The area that I am lacking in that is affecting my progress at this stage of my training is: aerial balance. My vestibular and proprioception systems, (which are the systems in the inner ear and brain that control a mammals sense of balance, orientation, and spatial awareness), are not used to operating in the dynamic motions I am throwing them into. So I can’t just watch how-to videos and follow along performing the motions. First, I need to train my sense of balance and aerial motion.

I’ve decided to take at least two weeks to work on my sense of balance on the ground, in the air, and moving linearly. Starting today, and each day after, I have come up with jumping drills that force me to twist in the air, time my aerial motion, and get me used to moving in a far more dynamic way than I have my entire life.

The first drill I started today was jumping diagonally side to side, about a meter and a half’s length back and forth across a distance. Second, I drilled jumping straight up and twisting 360 degrees and landing in the same position. This second drill proved to be a lot harder than I thought it would be. But that is why I am working my orientation systems after all. The third drill I did is more of an exercise than a drill, but it was walking my hands down a wall from a standing position to end up in a back-bend bridge. By doing this third exercise I was able to get more comfortable with bending backwards and develop a better sense of balance.

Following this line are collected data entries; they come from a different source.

theorem test_ill_formed_8 : refused [
    .roundShortCommit 512 0, .roundShortCommit 0 64, .engineEntryStart 4096 0, .engineEntryStart 0 8,
    .entryRetire 4096 0, .entryRetire 0 8, .copy 4096 0 0, .copy 0 8 0, .copyNd 4096 0 0, .copyNd 0 8 0, .fill 4096 0 0,
    .fill 0 8 0, .gather 4096 0 0, .gather 0 8 0, .scatter 4096 0 0, .scatter 0 8 0, .allreduce 4096 0 0,
    .allreduce 0 8 0, .reducescatter 4096 0 0, .reducescatter 0 8 0, .allgather 4096 0 0, .allgather 0 8 0,
    .send 4096 0 0, .send 0 8 0, .recv 4096 0 0, .recv 0 8 0, .subscribe 4096 0 0, .subscribe 0 8 0,
    .subscribeSlotFill 4096 0, .subscribeSlotDrain 4096 0, .unsubscribe 4096 0 0, .unsubscribe 0 8 0, .zero 4096 0 0,
    .zero 0 8 0, .ckpt 4096 0 0, .ckpt 0 8 0, .cfence 4096 0 0, .cfence 0 8 0, .notify 256 0 0, .notify 0 16 0,
    .packetNop 256 0 0, .packetNop 0 16 0, .packetNop 0 0 32, .launch 256 0 0, .launch 0 16 0] = true := by decide +kernel

theorem test_ill_formed_9 : refused [
    .launch 0 0 32, .signal 256 0 0, .signal 0 16 0, .signal 0 0 32, .wait 256 0 0, .wait 0 16 0, .wait 0 0 32,
    .writeSignal 256 0 0, .writeSignal 0 16 0, .writeSignal 0 0 32, .waitLaunch 256 0 0, .waitLaunch 0 16 0,
    .waitLaunch 0 0 32, .invalidate 256 0 0, .invalidate 0 16 0, .invalidate 0 0 32, .packetBlockingStepDone 256 0 0,
    .packetBlockingStepDone 0 16 0, .packetBlockingStepDone 0 0 32, .frontEndTurnEnd 256 0 0, .frontEndTurnEnd 0 16 0,
    .frontEndTurnEnd 0 0 32, .sliceExpiry 4096, .forcedPreemption 4096 0, .forcedPreemption 0 1,
    .partitionClockSet 256 1000, .partitionClockSet 0 999, .partitionClockSet 0 1601, .partitionClockSet 0 1001,
    .stackLayerOver85c 18, .dieJunction115c 9, .logRposUpdate 256, .resume 4096, .skip 4096, .void 4096, .kill 4096,
    .functionLevelReset 256, .bar2Read 256 0 0 0, .bar2Read 0 0 0 4097, .bar2Write 256 0 0 [],
    .bar2Write 0 0 0 (List.replicate 4097 0), .atomicopFetchadd 256 0 0 4 0, .atomicopFetchadd 0 0 0 2 0,
    .atomicopSwap 256 0 0 4 0, .atomicopSwap 0 0 0 2 0] = true := by decide +kernel

theorem test_ill_formed_10 : refused [
    .atomicopCas 256 0 0 4 0 0, .atomicopCas 0 0 0 2 0 0, .linkFlitReceive 18 [],
    .linkFlitReceive 0 (List.replicate 4097 0), .eccCorrectedError 9, .hbmUncorrectableError (2 ^ 44),
    .patrolScrub (2 ^ 44), .ingestTailObserved 9 0, .ingestTailObserved 0 17, .recordAdmit 9 0, .recordAdmit 0 16,
    .recordExit 9, .batchFlush 9 0, .batchFlush 0 8, .batchHeadObserved 9 0, .batchHeadObserved 0 8,
    .outputStallClear 9 0, .outputStallClear 0 64, .updateExactEntry 9, .updateTernaryEntry 9, .updateRangeEntry 9,
    .updateStageConfiguration 9, .updateClass 9, .updateActionData 9, .sync 9, .commit 9, .rulingBankFlip 9,
    .rulingCounterWriteback 9, .ruling (2 ^ 40) 0 [], .ruling 0 (2 ^ 32) [], .remapCluster 4, .dieJoin 9 false,
    .illegalInstr 4096, .fetchFault 4096, .ldstFinished 9216, .ldstFinished 512, .sramUncorrectableError 4096,
    .supervisorQueuePlaceFree 9, .contextRestore 4096 ⟨0, 0, 0, 0, 0⟩, .dieJunction105c 9 []] = true := by decide +kernel

/-- Terms at the last value that is allowed are well formed. -/
theorem test_well_formed : ([.fenceComplete 4095, .fadd 8703 63, .tokRecv 30, .mbSendComplete 287 3, .partitionClockSet 255 1600,
    .partitionClockSet 0 1025, .commit 8, .recordAdmit 8 15, .ingestTailObserved 8 16] : List Instr).all (·.wellFormed) = true := by
  decide +kernel

/-! ## Small states -/

/-- What an answer holds, when a condition holds of it. -/
theorem ok_and {ε α : Type} {x : Except ε α} {p : α → Bool} (h : x.toOption.elim false p = true) : ∃ t, x = .ok t ∧ p t = true := by
  cases x with
  | error e => cases h
  | ok t => exact ⟨t, rfl, h⟩

/-- The same for an option. -/
theorem some_and {α : Type} {x : Option α} {p : α → Bool} (h : x.elim false p = true) : ∃ t, x = some t ∧ p t = true := by
  cases x with
  | none => cases h
  | some t => exact ⟨t, rfl, h⟩

/-- What a step leaves, when it goes on. -/
def after (r : Host.Outcome State Fault Refusal) : State :=
  match r with
  | .next s => s
  | _ => State.reset

/-- A device with one context, 5, that runs; `f` gives it more. -/
def one (f : Context → Context) : State :=
  { State.reset with cur := 5, ctxs := [(5, f { Context.free with life := .running })] }

/-- General registers 1, 2 and 3 of a context. -/
def regs (a b c : Word) (x : Context) : Context := { x with seq := { x.seq with g := ((x.seq.g.set 1 a).set 2 b).set 3 c } }

/-- A device whose context 0 runs, with the GiB around its PC mapped with every permission, as for a fetch. -/
def mapped (f : Context → Context) : State := { (State.reset.withFetchWord 64 0).updCtx 0 f with schedule := [] }

/-- Memory of `mapped` with eight bytes put at 0x1000. -/
def mappedAt (w : Nat) (f : Context → Context) : State := (mapped f).write 0x1000 (toBytes 8 w)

After a couple of weeks drilling these and other exercises I will be comfortable enough to slide naturally into the types of acrobatic feats I want to add to my martial arts. And I truly feel that once my sense of balance is strong the transition into more dynamic movement will be natural. The drills that I have planned will make flipping an easy thing for me to do. And after I am able to perform the tricks I want to do, the real fun begins. Which is incorporating these movements into combat combos.